コントロールームの片隅で、私は蹲ったまま、動けなかった。

床の冷たい感触だけが、ここが現実であることを嫌というほど私に伝えてくる。

涙は、とっくに枯れ果てていた。後に残ったのは燃えカスのような、空っぽの感情と頭の芯がじんじんと痺れるような、鈍い痛みだけだった。


「眠夢ちゃん、大丈夫……?」


心配そうに私の顔を覗き込んできたのは宮野さんだった。

その完璧に整えられた顔には普段の明るい笑顔はなく、心からの気遣いの色が浮かんでいる。

私は彼女にうまく言葉を返すことができなかった。

大丈夫じゃない。全然、大丈夫じゃない。

私の心は、今、バラバラに砕けてしまっている。


「……これ、どうぞ」


不意に目の前に湯気の立つマグカップがすっと差し出された。

見上げると、そこに立っていたのは蛇田さんだった。

彼は相変わらずの無表情で私から視線を少し逸らしながら、ぶっきらぼうに言った。

「……カモミールティーだ。落ち着く」


そのあまりにも不器用な優しさに枯れたはずの涙腺がまた、じわりと熱くなった。

私は震える手でそのマグカップを受け取った。

「……ありがとう、ございます」

か細い声でそう言うのが精一杯だった。


コントロールームには気まずい沈黙が流れていた。

私のせいで職場の空気を最悪なものにしてしまっている。

その罪悪感がさらに私の心を重くした。


ママはそんな私を一瞥すると、ふぅ、と長い煙を吐き出し何も言わずに自分の執務室へと消えていった。

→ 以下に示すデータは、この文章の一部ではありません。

-- ==== Sys2Proof/Tests/Slice0.lean ====
section
/-! SUPPORT. The model's own tests. Expected values are those of 95_test_vectors.md and of the rules named. Then, for
every statement with hypotheses, a named witness that meets them. -/

namespace Sys2Proof.Tests

open Sys2Proof Sys2Proof.Machine

/-- A state after INIT under the given configuration, with the given command word and ports sampled. -/
def readyState (cfg : Config) (req : Request) : State :=
  { State.reset with cfg := cfg, ready := true, table := builtTable cfg, req := req }

/-- Ports with the three values of PACK. -/
def values (x y z : W64) : Request := { Request.zero with opx := x, opy := y, opz := z }

/-- Ports with a packet word. -/
def packet (p : W64) : Request := { Request.zero with pktIn := p }

/-- The response a meaning leaves, if it has a next state. -/
def responseOf : Host.Outcome State Fault Refusal → Option Response
  | .next s => some s.rsp
  | .fault _ => none
  | .refused _ => none

/-! ### Well-formedness -/

theorem test_wf_default : Config.fpqPkWrap.wellFormed = true ∧ Config.fpqPkRangeChecked.wellFormed = true := by decide

theorem test_wf_refuses_low_bound : { Config.fpqPkWrap with enumLo := -2147483649 }.wellFormed = false := by decide

theorem test_wf_refuses_crossed_bounds : { Config.fpqPkWrap with enumLo := 10000000 }.wellFormed = false := by decide

theorem test_wf_refuses_high_bound : { Config.fpqPkWrap with enumHi := 2147483648 }.wellFormed = false := by decide

theorem test_wf_refuses_range_bound : { Config.fpqPkWrap with rangeBound := 2147483648 }.wellFormed = false := by decide

/-- 00_scope.md R7, the relations among the fixed widths. -/
theorem test_parameter_relations :
    Config.nCodes = 2 ^ Config.codeWidth ∧
    Config.lanes * Config.codeWidth + Config.addrWidth = Config.dataWidth ∧
    Config.dataWidth ≤ Config.packetWidth ∧ Config.addrWidth + Config.dataWidth = Config.packetWidth ∧
    Config.fpqPkWrap.enumHi - Config.fpqPkWrap.enumLo + 1 = 19999999 := by decide

/-! ### Command words, each written out from 30_encoding.md R63 -/

theorem test_decode_init : decodeCmd 0b00000000000000000000000000000001 = .ok .init := by rfl

theorem test_decode_pack : decodeCmd 0b00000000000000000000101000000010 = .ok (.pack 10) := by rfl

theorem test_decode_unpack : decodeCmd 0b00000000000000000001100100000011 = .ok (.unpack 25) := by rfl

/-- 95_test_vectors.md 2.6. -/
theorem test_decode_illegal :
    [0x00000000, 0x00000101, 0x00000012, 0x00010002, 0x80000003, 0x00000004, 0x00000104, 0x0000000F].all
      (fun w => match decodeCmd w with | .ok _ => false | .error _ => true) = true := by decide

theorem test_decode_table_word : decodeTableWord 32 0x1903 = some (.unpack 25) ∧ decodeTableWord 32 0x11 = none := by decide

/-- 30_encoding.md R67. -/
theorem test_status_codes :
    [Status.ok, .accepted, .rejected, .notReady, .unknownCode, .unrepresentable, .invalidOperand, .illegalCommand].map
      Status.code = [0, 1, 2, 3, 4, 5, 6, 7] := by decide

/-! ### Encode (95_test_vectors.md 2.1) -/

theorem test_encode_wrap_codes :
    [0x0000000000000000, 0x8000000000000000, 0x3F1A36E2EB1C432D, 0xBF1A36E2EB1C432D, 0x3FF0000000000000,
     0xBFF0000000000000, 0x4004000000000000, 0x400A36AE7D566CF4, 0xC00A36AE7D566CF4, 0x400A36E2EB1C432D,
     0xC00A36E2EB1C432D, 0x4014000000000000, 0x401A36E2EB1C432D, 0xC01A36C8B4395810, 0x408F3FFFCB923A2A,
     0xC08F3FFFCB923A2A].map (encodeValue Config.fpqPkWrap) =
    [0x0000, 0x0000, 0x0001, 0xFFFF, 0x2710, 0xD8F0, 0x61A8, 0x7FFF, 0x8001, 0x8000, 0x8000, 0xC350, 0x0000, 0x0001,
     0x967F, 0x6981].map .code := by decide +kernel

theorem test_encode_wrap_corners :
    [0x3F0A36E2EB1C432D, 0xBF0A36E2EB1C432D, 0x3F23A92A30553261, 0xBEE4F8B588E368F1, 0x0000000000000001,
     0x7E37E43C8800759C].map (encodeValue Config.fpqPkWrap) =
    [0x0001, 0xFFFF, 0x0001, 0x0000, 0x0000, 0x0000].map .code := by decide +kernel

theorem test_encode_invalid :
    [0x7FEFFFFFFFFFFFFF, 0x7FF0000000000000, 0xFFF0000000000000, 0x7FF8000000000000, 0xFFF0000000000001].map
      (encodeValue Config.fpqPkWrap) = [.invalid, .invalid, .invalid, .invalid, .invalid] := by decide +kernel

theorem test_encode_range_checked :
    [0x400A36AE7D566CF4, 0xC00A36AE7D566CF4, 0x400A36E2EB1C432D, 0xC00A36E2EB1C432D, 0x7E37E43C8800759C].map
      (encodeValue Config.fpqPkRangeChecked) =
    [.code 0x7FFF, .code 0x8001, .unrep, .unrep, .unrep] := by decide +kernel

/-! ### The decode table (95_test_vectors.md 2.2) -/

theorem test_wrap_table :
    [0x0000, 0x0001, 0x2710, 0x7FFF, 0x8000, 0x8001, 0x967F, 0x9680, 0xD8F0, 0xFFFE, 0xFFFF].map
      (builtTable Config.fpqPkWrap).read =
    [9961472, 9961473, 9971472, 9994239, 9994240, 9994241, 9999999, 9934464, 9951472, 9961470, 9961471].map some := by
  decide

theorem test_range_checked_table :
    [0x0000, 0x0001, 0x2710, 0x7FFF, 0x8000, 0x8001, 0xD8F0, 0xFFFF].map (builtTable Config.fpqPkRangeChecked).read =
    [some 0, some 1, some 10000, some 32767, none, some (-32767), some (-10000), some (-1)] := by decide

/-- The enumeration of R120 on bounds small enough to run, against the closed form. -/
theorem test_enumerate_narrow :
    Table.enumerate Table.empty (-3) 7 = builtTable { Config.fpqPkWrap with enumLo := -3, enumHi := 3 } := by decide

/-- 95_test_vectors.md 2.2.1 and 2.2.2, the `V` patterns. -/
theorem test_decode_patterns :
    (decodeCode (builtTable Config.fpqPkWrap) 0x0000).vField = 0x408F212D77318FC5 ∧
    (decodeCode (builtTable Config.fpqPkWrap) 0x9680).vField = 0x408F0B923A29C77A ∧
    (decodeCode (builtTable Config.fpqPkRangeChecked) 0x8001).vField = 0xC00A36AE7D566CF4 ∧
    (decodeCode (builtTable Config.fpqPkRangeChecked) 0x0000).vField = 0 := by decide +kernel
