-- ==== Sys2Proof/Machine/Table.lean ====
section
/-! DEFINITION. Reading and writing the tables of numbered items (R1). -/

namespace Sys2Proof.Machine

/-- The entry of item `k`, when it is described. -/
def findItem {α : Type} : Table α → Nat → Option α
  | [], _ => none
  | (i, a) :: t, k => if i = k then some a else findItem t k

/-- Item `k` becomes described with entry `v`; the table stays sorted. -/
def putItem {α : Type} : Table α → Nat → α → Table α
  | [], k, v => [(k, v)]
  | (i, a) :: t, k, v =>
    if k < i then (k, v) :: (i, a) :: t else if k = i then (k, v) :: t else (i, a) :: putItem t k v

/-- Item `k` becomes undescribed. -/
def dropItem {α : Type} (t : Table α) (k : Nat) : Table α := t.filter (fun e => e.1 ≠ k)

/-- The entry of item `k`, when described, becomes `f` of it. -/
def updateItem {α : Type} : Table α → Nat → (α → α) → Table α
  | [], _, _ => []
  | (i, a) :: t, k, f => if i = k then (i, f a) :: t else (i, a) :: updateItem t k f

/-- The numbers of the described items, ascending. -/
def itemNumbers {α : Type} (t : Table α) : List Nat := t.map (·.1)

/-- The items whose entry satisfies `p`, ascending. -/
def itemsWhere {α : Type} (t : Table α) (p : Nat → α → Bool) : List Nat :=
  (t.filter (fun e => p e.1 e.2)).map (·.1)

/-- The entry at place `n` of a fixed list, with a default beyond its end. -/
def entryAt {α : Type} (l : List α) (n : Nat) (d : α) : α := (l[n]?).getD d

end Sys2Proof.Machine
end

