-- ==== Sys2Proof/Machine/Modes.lean ====
section
/-! DEFINITION. Mode Control at work: the all-stop latch (R20, R21, R116), the entry to WAKING (R11), settlement (R17),
the end of a pending REST and the entry to REST (R13, R14), and the retry list's expiries (R60). -/

namespace Sys2Proof.Machine

/-! ### The all-stop latch -/

/-- A SPEED command for a supervised train. -/
def isSpeedOf (ts : List Nat) : RingCmd → Bool | .speed t _ _ => ts.contains t | _ => false

/-- The supervised trains, ascending (R101). -/
def supervised (s : State) : List Nat := trainsWhere s (fun _ r => r.sup.isSome)

/-- The SPEED 0 command of a train. -/
def speedZero (s : State) (t : Nat) : Option RingCmd :=
  ((trainAt s t).bind (·.sup)).map (fun u => .speed t 0 u.sense)

/-- The waiting SPEED commands of the trains removed; a place freed in the queue takes the slot's command (R116,
R161). -/
def removeSpeeds (ts : List Nat) (r : Ring) : Ring :=
  refillSlot { r with
    stopRun := r.stopRun.filter (fun c => !isSpeedOf ts c), queue := r.queue.filter (fun c => !isSpeedOf ts c),
    slot := r.slot.filter (fun c => !isSpeedOf ts c) }

/-- The Speed Supervisor's work when the latch becomes set: every output 0 and the SPEED 0 commands at the head of the
queue, in ascending train number (R116, R160). -/
def stopTrains (s : State) : State :=
  let ts := supervised s
  let s1 := ts.foldl (fun s t => updateSup s t (fun u => { u with output := 0, refresh := 0 })) s
  let r := removeSpeeds ts s1.ring
  s1.withRing (if tractionActive s1 then { r with stopRun := ts.filterMap (speedZero s1) ++ r.stopRun } else r)

/-- An event that sets the all-stop latch; one that finds it set keeps the cause and raises nothing (R20).  The record MODE
ALL-STOP stands before DEMO CLOSED, which no rule orders (DESIGN CHOICE, log entry 16). -/
def setAllStop (cause : StopCause) (s : State) : State :=
  if s.ctl.allStop.isSome then s
  else
    let s1 := raise (.mode (.allStop cause)) (s.withCtl { s.ctl with allStop := some cause })
    recomputeService (stopTrains s1)

/-- The most recent accepted answer of the traction module reports OVERLOAD (R21). -/
def tractionOverload (s : State) : Bool :=
  match (desc s).traction with
  | some a => ((moduleAt s a).data.bind (·.head?)).any (fun b => b.getLsbD 1)
  | none => false

/-- RESUME may clear the latch (R21). -/
def mayResume (s : State) : Bool :=
  !s.ctl.estop && (s.ctl.mode == .config || (tractionActive s && !tractionOverload s))

/-- RESUME with the latch set and its conditions met: the latch is cleared, then the Deck Controller and the
Demonstration Unit act (R21, R131, R136). -/
def clearAllStop (p : PortId) (s : State) : State :=
  let s1 := raise (.mode (.resumed p)) (s.withCtl { s.ctl with allStop := none })
  recomputeService (recheckLatch s1)

/-! ### Retry list -/

/-- The retry entries that satisfy `p` leave the list without evaluation, in list order (R60). -/
def expireEntries (p : RetryEntry → Bool) (cause : ExpireCause) (s : State) : State :=
  (s.engine.retry.filter p).foldl (fun s e => raise (.route (.expired e.route e.port cause)) s)
    (s.withEngine { s.engine with retry := s.engine.retry.filter (fun e => !p e) })

/-! ### Modes -/

/-- The entry to WAKING: POWER ON and notice MODE WAKING (R11). -/
def enterWaking (cause : WakeCause) (s : State) : State :=
  raise (.mode (.waking cause)) (offerPower true (s.withCtl { s.ctl with mode := .waking, wakeBy := cause }))

/-- One disturbed section settled by its current occupancy (R17). -/
def settleSection (n : Nat) (s : State) : State :=
  match secAt s n with
  | none => s
  | some st =>
    if st.disturbed then
      let s1 := updateSec s n (fun st => { st with disturbed := false })
      match st.occ, st.occupant with
      | .clear, _ => let s2 := becameClear n s1; recomputeAll (sectionSignals s2 n) s2
      | .occupied, .train _ => s1
      | .occupied, _ =>
        let s2 := noteSection n .unknown (updateSec s1 n (fun st => { st with occupant := .unknown }))
        recomputeAll (sectionSignals s2 n) s2
    else s

/-- Every disturbed section settled: those in train lists by train, tail to head, then the others (R17). -/
def settleAll (s : State) : State :=
  let listed := (s.trains.map (fun e => e.2.list)).flatten
  let others := (itemNumbers s.il.sections).filter (fun n => !listed.contains n)
  (listed ++ others).foldl (fun s n => settleSection n s) s

/-- The whole-sweep boundary that completes the wake sweep (R11).  The record MODE IN-SERVICE stands before that of the
service, DEMO OPEN or DEMO CLOSED, which no rule orders (DESIGN CHOICE, log entry 16). -/
def endWaking (s : State) : State :=
  let s1 := if s.ctl.wakeBy = .wake then settleAll s else s
  recomputeService (raise (.mode .inService) (s1.withCtl { s1.ctl with mode := .inService }))

/-- A pending REST abandoned (R13, R14). -/
def abandonRest (cause : AbandonCause) (s : State) : State :=
  raise (.mode (.restAbandoned cause)) (s.withCtl { s.ctl with pendingRest := none })

/-- The deck is MOVING. -/
def deckMoving (s : State) : Bool :=
  match s.deck with
  | some d => match d.pos with | .moving .. => true | _ => false
  | none => false

/-- Every train's output speed is 0 (R12). -/
def allStill (s : State) : Bool := s.trains.all (fun e => e.2.sup.all (fun u => u.output == 0))

/-- The entry to REST (R14): the order of the rule, then the deck's latch and the service (R121, R136). -/
def enterRest (s : State) : State :=
  let s1 := offerPower false (s.withCtl { s.ctl with pendingRest := none, mode := .rest })
  let s2 := s1.withRing { s1.ring with
    service := s1.ring.pendingSetting.getD s1.ring.running, pendingSetting := none,
    running := { mode := .full, period := Config.restPeriod }, postCount := 0, overloaded := false }
  let s3 := s2.withIl { s2.il with sections := s2.il.sections.map (fun e => (e.1, { e.2 with disturbed := false })) }
  let s4 := raise (.mode .rest) (expireEntries (fun _ => true) .rest s3)
  recomputeService (discardLatch .rest s4)

/-- A whole-sweep boundary with a REST pending: the last three quiet conditions again, then REST (R14). -/
def restBoundary (s : State) : State :=
  if !allStill s then abandonRest .output s
  else if deckMoving s then abandonRest .deck s
  else if s.demo.run.isSome then abandonRest .demo s
  else enterRest s

/-- Mode Control's work at a whole-sweep boundary (R155 step 1). -/
def modeBoundary (s : State) : State :=
  let s1 := if s.ctl.mode = .waking then endWaking s else s
  if s1.ctl.mode = .inService ∧ s1.ctl.pendingRest.isSome then restBoundary s1 else s1

end Sys2Proof.Machine
end

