-- ==== Sys2Proof/Machine/PortOps.lean ====
section
/-! DEFINITION. The Desk Port Units at work (chapter 10): port states (R165 to R169), the receive assembler (R164), the
request queue with its hold state (R170, R171, R173), and the transmitter (R172, R177). -/

namespace Sys2Proof.Machine

/-! ### Port states -/

/-- The silence timer started or restarted from the interval (R167). -/
def restartSilence (q : Port) : Port :=
  { q with silenceTimer := if q.silence = 0 then none else some q.silence }

/-- A port becomes ONLINE (R166), and the service is recomputed (R136); the PORT record is raised before (log entry 7). -/
def becomeOnline (p : PortId) (s : State) : State :=
  let old := (portAt s p).state
  let s1 := updatePort s p (fun q => appendLost s.now (restartSilence { q with state := .online }))
  recomputeService (raise (.port p .online old) s1)

/-- The emptying that ISOLATED requires (R168 step 6). -/
def emptyForIsolated (q : Port) : Port := { q with responses := [], notices := [], lost := 0, pendingHold := none }

/-- The configuration session of a lost port is abandoned (R8). -/
def loseSession (p : PortId) (s : State) : State :=
  match s.store.session with
  | some x =>
    if x.port = p then raise (.mode (.sessionClosed .portLost)) (s.withStore { s.store with session := none }) else s
  | none => s

/-- The districts a lost port holds are freed, ascending (R41). -/
def freeDistricts (p : PortId) (new : PortState) (s : State) : State :=
  (List.range 8).foldl (fun s k =>
    if (districtAt s k).holder = some p then
      raise (.district k (.freed p new)) (setDistrict s k { holder := none, demoOk := false })
    else s) s

/-- The trains a lost port drives are released, ascending (R88). -/
def releaseTrains (p : PortId) (s : State) : State :=
  (trainsWhere s (fun _ r => r.driver == some (.port p))).foldl (fun s t => releaseTrain t s) s

/-- A port leaves ONLINE: one piece of work (R168). -/
def leaveOnline (p : PortId) (new : PortState) (s : State) : State :=
  let s1 := raise (.port p new .online) (updatePort s p (fun q =>
    { q with state := new, silenceTimer := none, holdTimer := none, holding := false }))
  let s2 := updatePort s1 p (fun q => { q with queue := [] })
  let s3 := releaseTrains p (freeDistricts p new (loseSession p s2))
  let s4 := recomputeService (expireEntries (fun e => e.port == p) .portLost s3)
  if new = .isolated then updatePort s4 p emptyForIsolated else s4

/-- A port becomes ISOLATED from any other state (R166, R168). -/
def isolate (p : PortId) (s : State) : State :=
  let old := (portAt s p).state
  if old = .online then leaveOnline p .isolated s
  else updatePort (raise (.port p .isolated old) (updatePort s p (fun q => { q with state := .isolated }))) p
    emptyForIsolated

/-- A break: the work of R168 when the port was ONLINE, the notice of a change of state, and the reset of R169.  The
frame already begun on the transmit line is finished. -/
def breakPort (p : PortId) (s : State) : State :=
  let old := (portAt s p).state
  let s1 :=
    if old = .online then leaveOnline p .offline s
    else if old = .offline then s
    else raise (.port p .offline old) (updatePort s p (fun q => { q with state := .offline }))
  updatePort s1 p (fun q => { Port.reset with tx := q.tx })

/-! ### Receiving -/

/-- A malformed frame: the run increases by 1, and at 8 the port becomes ISOLATED (R165). -/
def malformedSeen (p : PortId) (s : State) : State :=
  if (portAt s p).state = .isolated then s
  else
    let s1 := updatePort s p (fun q => { q with malformed := q.malformed + 1 })
    if Config.malformedLimit ≤ (portAt s1 p).malformed then isolate p s1 else s1

/-- The assembler of a port set. -/
def setAssembler (p : PortId) (a : Assembler) (s : State) : State := updatePort s p (fun q => { q with assembler := a })

/-- The bytes collected form a complete frame: as many as LENGTH announced (R164). -/
def complete? (bytes : List Byte) : Bool :=
  match bytes with
  | _ :: len :: rest => rest.length == len.toNat
  | _ => false

/-- The LENGTH byte just collected lies outside 2 to 60 (R164). -/
def badLength (bytes : List Byte) : Bool :=
  match bytes with
  | [_, len] => len.toNat < 2 || 60 < len.toNat
  | _ => false

/-- One character at the receive assembler (R164).  The frame of a malformed or gap-ended command is judged malformed;
a valid frame is a command of its own and has no effect here (log entry 18). -/
def receive (p : PortId) (s : State) (c : RxChar) : State :=
  if (portAt s p).state = .isolated then s
  else match (portAt s p).assembler with
    | .idle => if c.byte = syncByte ∧ c.bad = false then setAssembler p (.collecting [c.byte]) s else s
    | .collecting bytes =>
      let all := bytes ++ [c.byte]
      if c.bad || badLength all then malformedSeen p (setAssembler p .idle s)
      else if complete? all then
        (if (decodeFrame p all).isSome then setAssembler p .idle s else malformedSeen p (setAssembler p .idle s))
      else setAssembler p (.collecting all) s

/-- More than 4 character times pass while a frame is collected: it ends, and is malformed (R164). -/
def gapEnds (p : PortId) (s : State) : State :=
  match (portAt s p).assembler with
  | .idle => s
  | .collecting _ => malformedSeen p (setAssembler p .idle s)

/-- A valid frame at a port: none when the port ignores it; otherwise the port is ONLINE, its silence timer restarted
and its malformed run 0 (R165). -/
def takeFrame (p : PortId) (s : State) : Option State :=
  let s1 := setAssembler p .idle s
  match (portAt s p).state with
  | .isolated => none
  | .online => some (updatePort s1 p (fun q => restartSilence { q with malformed := 0 }))
  | _ => some (updatePort (becomeOnline p s1) p (fun q => { q with malformed := 0 }))

/-- An immediate request: its frame is taken, it is served at once, and its response enters the list (R170). -/
def immediate (p : PortId) (tag : Byte) (work : State → State × Option Answer) (s : State) : State :=
  match takeFrame p s with
  | none => s
  | some s1 =>
    match (work s1).2 with
    | some a => respond p tag a (work s1).1
    | none => (work s1).1

/-! ### The request queue -/

/-- A HOLD frame made pending; it replaces one that is still pending (R173). -/
def makeHold (quanta : Nat) (q : Port) : Port := { q with pendingHold := some quanta }

/-- The full hold time in ms (R173). -/
def holdMs : Nat := Config.holdQuanta * Config.quantumMs

/-- A request joins the queue; a depth that reaches 6 while not holding asks the board to hold (R170, R173). -/
def joinQueue (tag : Byte) (r : Request) (q : Port) : Port :=
  let q1 := { q with queue := q.queue ++ [{ tag := tag, req := r }] }
  if q1.queue.length = 6 ∧ q1.holding = false then
    { makeHold Config.holdQuanta q1 with holding := true, holdTimer := some holdMs }
  else q1

/-- The head leaves the queue; a depth that falls to 2 while holding ends the hold (R173). -/
def leaveHead (q : Port) : Port :=
  let q1 := { q with queue := q.queue.drop 1 }
  if q1.queue.length = 2 ∧ q1.holding = true then
    { makeHold 0 q1 with holding := false, holdTimer := none }
  else q1

/-- The head of a port's queue leaves it. -/
def popHead (p : PortId) (s : State) : State := updatePort s p leaveHead

/-- What a QUEUE-FULL refusal of a request counts: a SET-ROUTE's counts ROUTES-REFUSED (R43, R170). -/
def countQueueFull (p : PortId) (r : Request) (s : State) : State :=
  match r with
  | .setRoute route _ => countRefused (.port p) route s
  | _ => s

/-- An ordered request is taken: it joins the queue, or is refused QUEUE-FULL (R170). -/
def takeOrdered (p : PortId) (tag : Byte) (r : Request) (s : State) : State :=
  match takeFrame p s with
  | none => s
  | some s1 =>
    if (portAt s1 p).queue.length < Config.queueCapacity then updatePort s1 p (joinQueue tag r)
    else countQueueFull p r (respond p tag (refuse .queueFull) s1)

/-- The service of an ordered request as the head of its queue: the work, the head's leaving, the response (R171).
`work` answers none for a head of another kind. -/
def serveHead (p : PortId) (work : Request → State → Option (State × Answer)) (s : State) : State :=
  match headRequest s p with
  | none => s
  | some q =>
    if hasPlace s p then
      match work q.req s with
      | some r => respond p q.tag r.2 (popHead p r.1)
      | none => s
    else s

/-- The first check that fails gives the refusal; otherwise the request takes effect. -/
def checked : List (Bool × Answer) → State → (State → State × Answer) → State × Answer
  | [], s, ok => ok s
  | (good, a) :: l, s, ok => if good then checked l s ok else (s, a)

/-- A request whose code was read: it takes effect with the value the code names, and is refused with a free reason when it
names none.  It stands behind the checks of the request's rule, of which the first that fails gives the refusal (R165; log
entry 3). -/
def withCode {α : Type} (kind : Nat) (code : Option α) (s : State) (ok : α → State → State × Answer) : State × Answer :=
  match code with
  | some v => ok v s
  | none => (s, refuseCode kind)

/-- The answer DONE with no fields. -/
def done : Answer := .done []

/-- A refusal for a mode that does not serve the request (R10). -/
def inMode (ok : Bool) : Bool × Answer := (ok, refuse .wrongMode)

/-- "Every other request" of Table 1-10. -/
def whileRunning (s : State) : Bool × Answer := inMode (runsIn s.ctl.mode)

/-! ### Transmitting -/

/-- The port's transmitter may send: ONLINE or LOST (R172, Table 10-1). -/
def sends (q : Port) : Bool := q.state == .online || q.state == .lost

/-- A pending HOLD frame begins (R172). -/
def sendHold (q : Port) : Port :=
  match q.pendingHold with
  | some n => if sends q then { q with pendingHold := none, tx := holdFrame n } else q
  | none => q

/-- The oldest response begins when no HOLD frame waits (R172). -/
def sendResponse (q : Port) : Port :=
  match q.responses with
  | r :: l => if sends q && q.pendingHold.isNone then { q with responses := l, tx := responseFrame r } else q
  | [] => q

/-- A NOTICE frame may begin (R177). -/
def noticeDue (now : Nat) (q : Port) : Bool :=
  sends q && q.pendingHold.isNone && q.responses.isEmpty && q.holdOff.isNone &&
  (match q.notices with
   | e :: _ => decide (q.trigger ≤ q.notices.length) || decide (e.entered + Config.noticeWaitMs ≤ now)
   | [] => false)

/-- The oldest records that fit a frame: at most `k`, in `room` bytes (R177). -/
def fitting (seed : Nat) : Nat → Nat → List QueuedNotice → List Notice
  | 0, _, _ => []
  | _, _, [] => []
  | k + 1, room, e :: l =>
    if (bNotice seed e.notice).length ≤ room then
      e.notice :: fitting (seed + 1) k (room - (bNotice seed e.notice).length) l
    else []

/-- A NOTICE frame begins: its records leave the queue, and at an ONLINE port a lost count above 0 is told in a freed
place (R176, R177); no record enters the queue of a LOST port (R168; log entry 19). -/
def sendNotices (now seed : Nat) (q : Port) : Port :=
  if noticeDue now q then
    let l := fitting seed Config.noticesPerFrame Config.bodyCapacity q.notices
    let q1 := { q with notices := q.notices.drop l.length, tx := noticeFrame seed l }
    if q1.state = .online then appendLost now q1 else q1
  else q

/-- The KIND code of a queued request (Table 12-2). -/
def kindOfRequest (r : Request) : Nat :=
  match r with
  | .loadMisfit .route _ => 0x05
  | .loadMisfit .routePoints _ => 0x06
  | .loadMisfit .plan _ => 0x0B
  | r => ((encodeRequest r).map (·.1)).getD 0

end Sys2Proof.Machine
end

その背中は私を責めているようでもあり、あるいはただ無関心なようにも見えた。


結局、その日の午後の業務を私はほとんどこなすことができなかった。

宮野さんが私の分の仕事も黙って肩代わりしてくれた。

ただ時間が過ぎるのを死んだように待つ。

時計の針が定時の18時を指した時、私は逃げるように職場を飛び出した。


「お疲れ様」という誰かの声が背中に聞こえた気がしたけれど、振り返る余裕はなかった。


向かったのは会社の屋上だった。

関係者以外立ち入り禁止の古びた扉を開けると、ひやりとした夜風が火照った私の頬を撫でた。

金網のフェンスの向こうには宝石箱をひっくり返したような都会の夜景が広がっている。

数週間前、就活に惨敗して公園でやけ酒を飲んでいた夜とは比べ物にならないくらい、美しい景色。


なのに私の心は、あの夜よりもずっとずっと暗く冷え切っていた。


フェンスに寄りかかり眼下の光の海を見下ろす。

あの光の一つ一つの下に人々の暮らしがある。

笑い合い、愛し合い、時には傷つけ合う無数の人生。

私はそんな他人の人生のほんの些細な、しかし、最もデリケートな部分を切り取って覗き見る仕事をしている。


『お見事だったわね、眠夢』

『すごかったよ、眠夢ちゃん!』


ママと宮野さんの賞賛の声が耳に蘇る。

私は褒められたのだ。

人の嘘を暴き、欺瞞を白日の下に晒したその手腕を。


でも、それは本当に誇れることなのだろうか。

あの時、私は確かに興奮していた。

相手の心の綻びを見つけそこを執拗に突き、追い詰めていく過程に一種の倒錯した快感を覚えていた。

自分の嫌な部分。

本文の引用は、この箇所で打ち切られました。